By Samuel Miller
Desk Reporter, North America and Oceania
WASHINGTON, D.C., United States of America — On Monday, President Obama announced a ban on solitary confinement for juvenile offenders in the federal prison system, stating the practice is overused and has the potential for devastating psychological consequences. President Obama said he came to his decision after a review by the Justice Department determined the practice reduces the chances that prisoners can be rehabilitated into society.
The reforms would affect about 10,000 inmates who are serving time in isolation in the federal system.
The department review yielded a series of recommendations and 50 guiding principles, which officials have said would aim to ensure solitary confinement was an increasingly rare punishment, to be used only as an option of last resort when inmates posed a danger to staff, other inmates or themselves. The new rules also dictate that the longest a prisoner can be punished with solitary confinement for a first offense is 60 days, rather than the current maximum of 365 days.
Obama said he would take a number of other executive actions, including banning the use of confinement as a punishment for inmates who commit low-level infractions.
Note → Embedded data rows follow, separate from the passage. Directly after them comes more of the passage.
/-- A gauge table is computed again, compared and installed (R167, R678, R679); a read that is uncorrectable fails. -/
def State.rerunGauge (s : State) (g : Nat) (r : JRec) : State × Bool :=
  let ch := r.src
  let q := s.gaugeCompute ch (leAt r.data 2 1) (some (toInt 16 (leAt r.data 0 2)))
  let bad (t : State) (c : Nat) : State :=
    (t.satF repB F.RR_MISMATCH_COUNT 1).log .rerunMismatch g g (zeros 8 ++ le 4 (leAt r.data 4 4) ++ le 4 c)
  match q.2 with
  | .error .memerr => (q.1, false)
  | .error _ => (bad q.1 0, true)
  | .ok tab =>
    let t := if tabCrc tab = leAt r.data 4 4 then q.1 else bad q.1 (tabCrc tab)
    let x := t.ch ch
    let t := t.setCh ch (x.install r.course tab)
    (t.calRecord ch r.course tab.temp, true)

/-- The journalled time of course `c`, for the installations that it is the first to follow (R170). -/
def State.rerunTimes (s : State) (mine : List JRec) (g c : Nat) : State :=
  let d := ((mine.find? (fun r => r.ty == 1 && r.course == c)).map (·.data)).getD []
  forL ((s.runChans g).filter (fun ch => (s.ch ch).calDue)) (fun ch t => t.calStamp ch (leAt d 8 4) (leAt d 12 4)) s

/-- The boundary before course `c`: members, gauge tables, swaps and writes as journalled, in the order of R45. -/
def State.rerunBoundary (s : State) (recs : List JRec) (g k0 c : Nat) : State × Bool :=
  let mine := recs.filter (fun r => r.grp == g)
  let s := s.rerunTimes mine g c
  let s := forL (mine.filter (fun r => r.ty == 8 && r.course == c)) (fun r t =>
    let op := leAt r.data 0 1
    if op = 1 then t.chanJoin g r.src c
    else if op = 2 then t.chanLeave g r.src c
    else t.setCh r.src { t.ch r.src with lostAt := some c }) s
  let q := (mine.filter (fun r => r.ty == 7 && r.course == c + 1)).foldl (fun (a : State × Bool) r =>
    let b := a.1.rerunGauge g r
    (b.1, a.2 && b.2)) (s, true)
  let s := q.1.rerunBanks recs g k0 c
  (forL (mine.filter (fun r => r.ty == 4 && r.governs == Int.ofNat c && decide (k0 < c))) (fun r t =>
    t.rerunLive g r) s, q.2)

/-- The trigger of course `c` with the journalled sample and time (R65, R281). -/
def State.rerunTrigger (s : State) (recs : List JRec) (g c : Nat) : State :=
  let r := recs.find? (fun r => r.ty == 1 && r.grp == g && r.course == c)
  let d := (r.map (·.data)).getD []
  let enc := toInt 64 (leAt d 0 8)
  let s := s.checkpoint g c
  let s := s.setG g { s.g g with openC := some c, lastTrig := some s.now, dueC := none }
  let s := s.setF (crsB g) F.CRS_COUNT_COURSE c
  let s := { s with hist := Tab.put g (Tab.get [] g s.hist ++ [(⟨c, enc, leAt d 8 4, leAt d 12 4⟩ : Hist)]) s.hist }
  let s := if s.flag (gtalB g) F.TALLY_CTRL_TALLY_EN then
      (s.memWrite 1 g (s.getF (gtalB g) F.HIST_BASE_ADDR + 16 * (c % 131072)) (d.take 16)).1
    else s
  let s := s.seamJoins g c
  let s := s.segJoins g c
  let s := s.descWait g
  let s := s.holdShow g
  let s := s.syncTrigger g c
  s.freezeDue

/-- The aux samples and holds of effective course `c` (R678 step 4). -/
def State.rerunInputs (s : State) (recs : List JRec) (g c : Nat) : State :=
  let l := recs.filter (fun r => r.grp == g && (r.ty == 2 || r.ty == 3) && r.stamp + r.lag == Int.ofNat c)
  { s with arrived := s.arrived ++ l.map (fun r =>
      (⟨g, r.cls, r.src, r.stamp, r.stamp + r.lag,
        if r.ty = 2 then .aux r.src (toInt 32 (leAt r.data 0 4)) else .segHold, false, 0⟩ : Stamped)) }

/-- RR_PERIOD cycles have passed since the group's last course (R678 step 3). -/
def State.rerunPaced (s : State) (g : Nat) : Bool :=
  match (s.g g).lastTrig with
  | some t => decide (t + s.getF repB F.RR_PERIOD_CYCLES ≤ s.now)
  | none => true

/-- The group is ready for course `c` (R678 step 3): RR_PERIOD has passed, every channel has a slot, no descriptor waits, and
fewer than 1,024 records wait. -/
def State.rerunReady (s : State) (g c : Nat) : Bool :=
  s.rerunPaced g &&
  (s.runChans g).all (fun ch => !(s.ch ch).expects c || decide (c < (s.ch ch).next + 8)) && !(s.sg g).wait &&
    decide ((s.tg g).done.length < 1024)

/-- Issue course `c` of group `g`. -/
def State.rerunIssue (s : State) (b : Bundle) (g k0 c : Nat) : State :=
  let recs := windowRecs b.journal g k0 (((b.groups.find? (fun w => w.1 == g)).map (·.2.2)).getD c)
  let q := s.rerunBoundary recs g k0 c
  if !q.2 then q.1.rerunStop
  else
    let s := (q.1.rerunTrigger recs g c).rerunInputs recs g c
    let s := forL (b.captured g) (fun ch t =>
      forL ((b.items g ch).filter (fun i => i.course == c)) (fun i u => u.feed g ch i) t) s
    let s := s.setF repB F.RR_COURSE_COURSE c
    { s with rep := { s.rep with rrNext := Tab.put g (c + 1) s.rep.rrNext } }

/-- RERUN_COURSE: the next course of a group of the bundle; after KF the group stops, and once every group has drained the
re-run ends. -/
def execRerunCourse (g : Fin 16) (s : State) : Host.Outcome State Fault Refusal :=
  .next (if s.getF repB F.RR_STATUS_RSTATE = 2 then
    match Tab.find g.val s.rep.rrNext, Tab.find g.val s.rep.rrLast with
    | some c, some last =>
      if last < c then (s.groupStop g).rerunEnd
      else if s.rerunReady g c then
        let r := s.readBundle s.rep.rrAddr
        match r.2 with
        | .error _ => r.1.rerunStop
        | .ok b => r.1.rerunIssue b g (((b.groups.find? (fun w => w.1 == g.val)).map (·.2.1)).getD c) c
      else s
    | _, _ => s
  else (forL s.rep.rrLast (fun e t => t.groupStop e.1) s).rerunEnd)

end Sys2Proof.Machine
end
The president is also directing federal wardens to expand out-of-cell time for all inmates and ensure those in protective custody are housed in less restrictive conditions.
“The United States is a nation of second chances, but the experience of solitary confinement too often undercuts that second chance,” Obama wrote in an op-ed for the Washington Post. “Those who do make it out often have trouble holding down jobs, reuniting with family and becoming productive members of society. Imagine having served your time and then being unable to hand change over to a customer or look your wife in the eye or hug your children.”
The President’s decision follows similar actions in some states, as leaders rethink their correctional practices for the first time in decades.
For example, California settled a landmark lawsuit last year by agreeing to an overhaul of its prison system that included strict limits on the prolonged isolation of inmates. Additionally, Colorado and New Mexico have reduced the number of people in solitary confinement.
In recent weeks, Illinois and Oregon have announced they will exclude seriously mentally ill inmates from solitary confinement, and last month New York State reached a five-year, $62 million settlement with the New York Civil Liberties Union, in which it pledged to significantly cut the number of prisoners in solitary as well as the maximum time they could stay there.
Said President Obama: “We believe that when people make mistakes, they deserve the opportunity to remake their lives. And if we can give them the hope of a better future, and a way to get back on their feet, then we will leave our children with a country that is safer, stronger and worthy of our highest ideals.”
In his final year in office, Obama has said that he’d redouble his efforts on criminal justice reform, including improving conditions in federal prisons and encouraging states to adopt new rules that hew more closely to updated research on corrections facilities.
The executive order will only apply to federal prisons; most inmates in the US, however, are held in state prisons.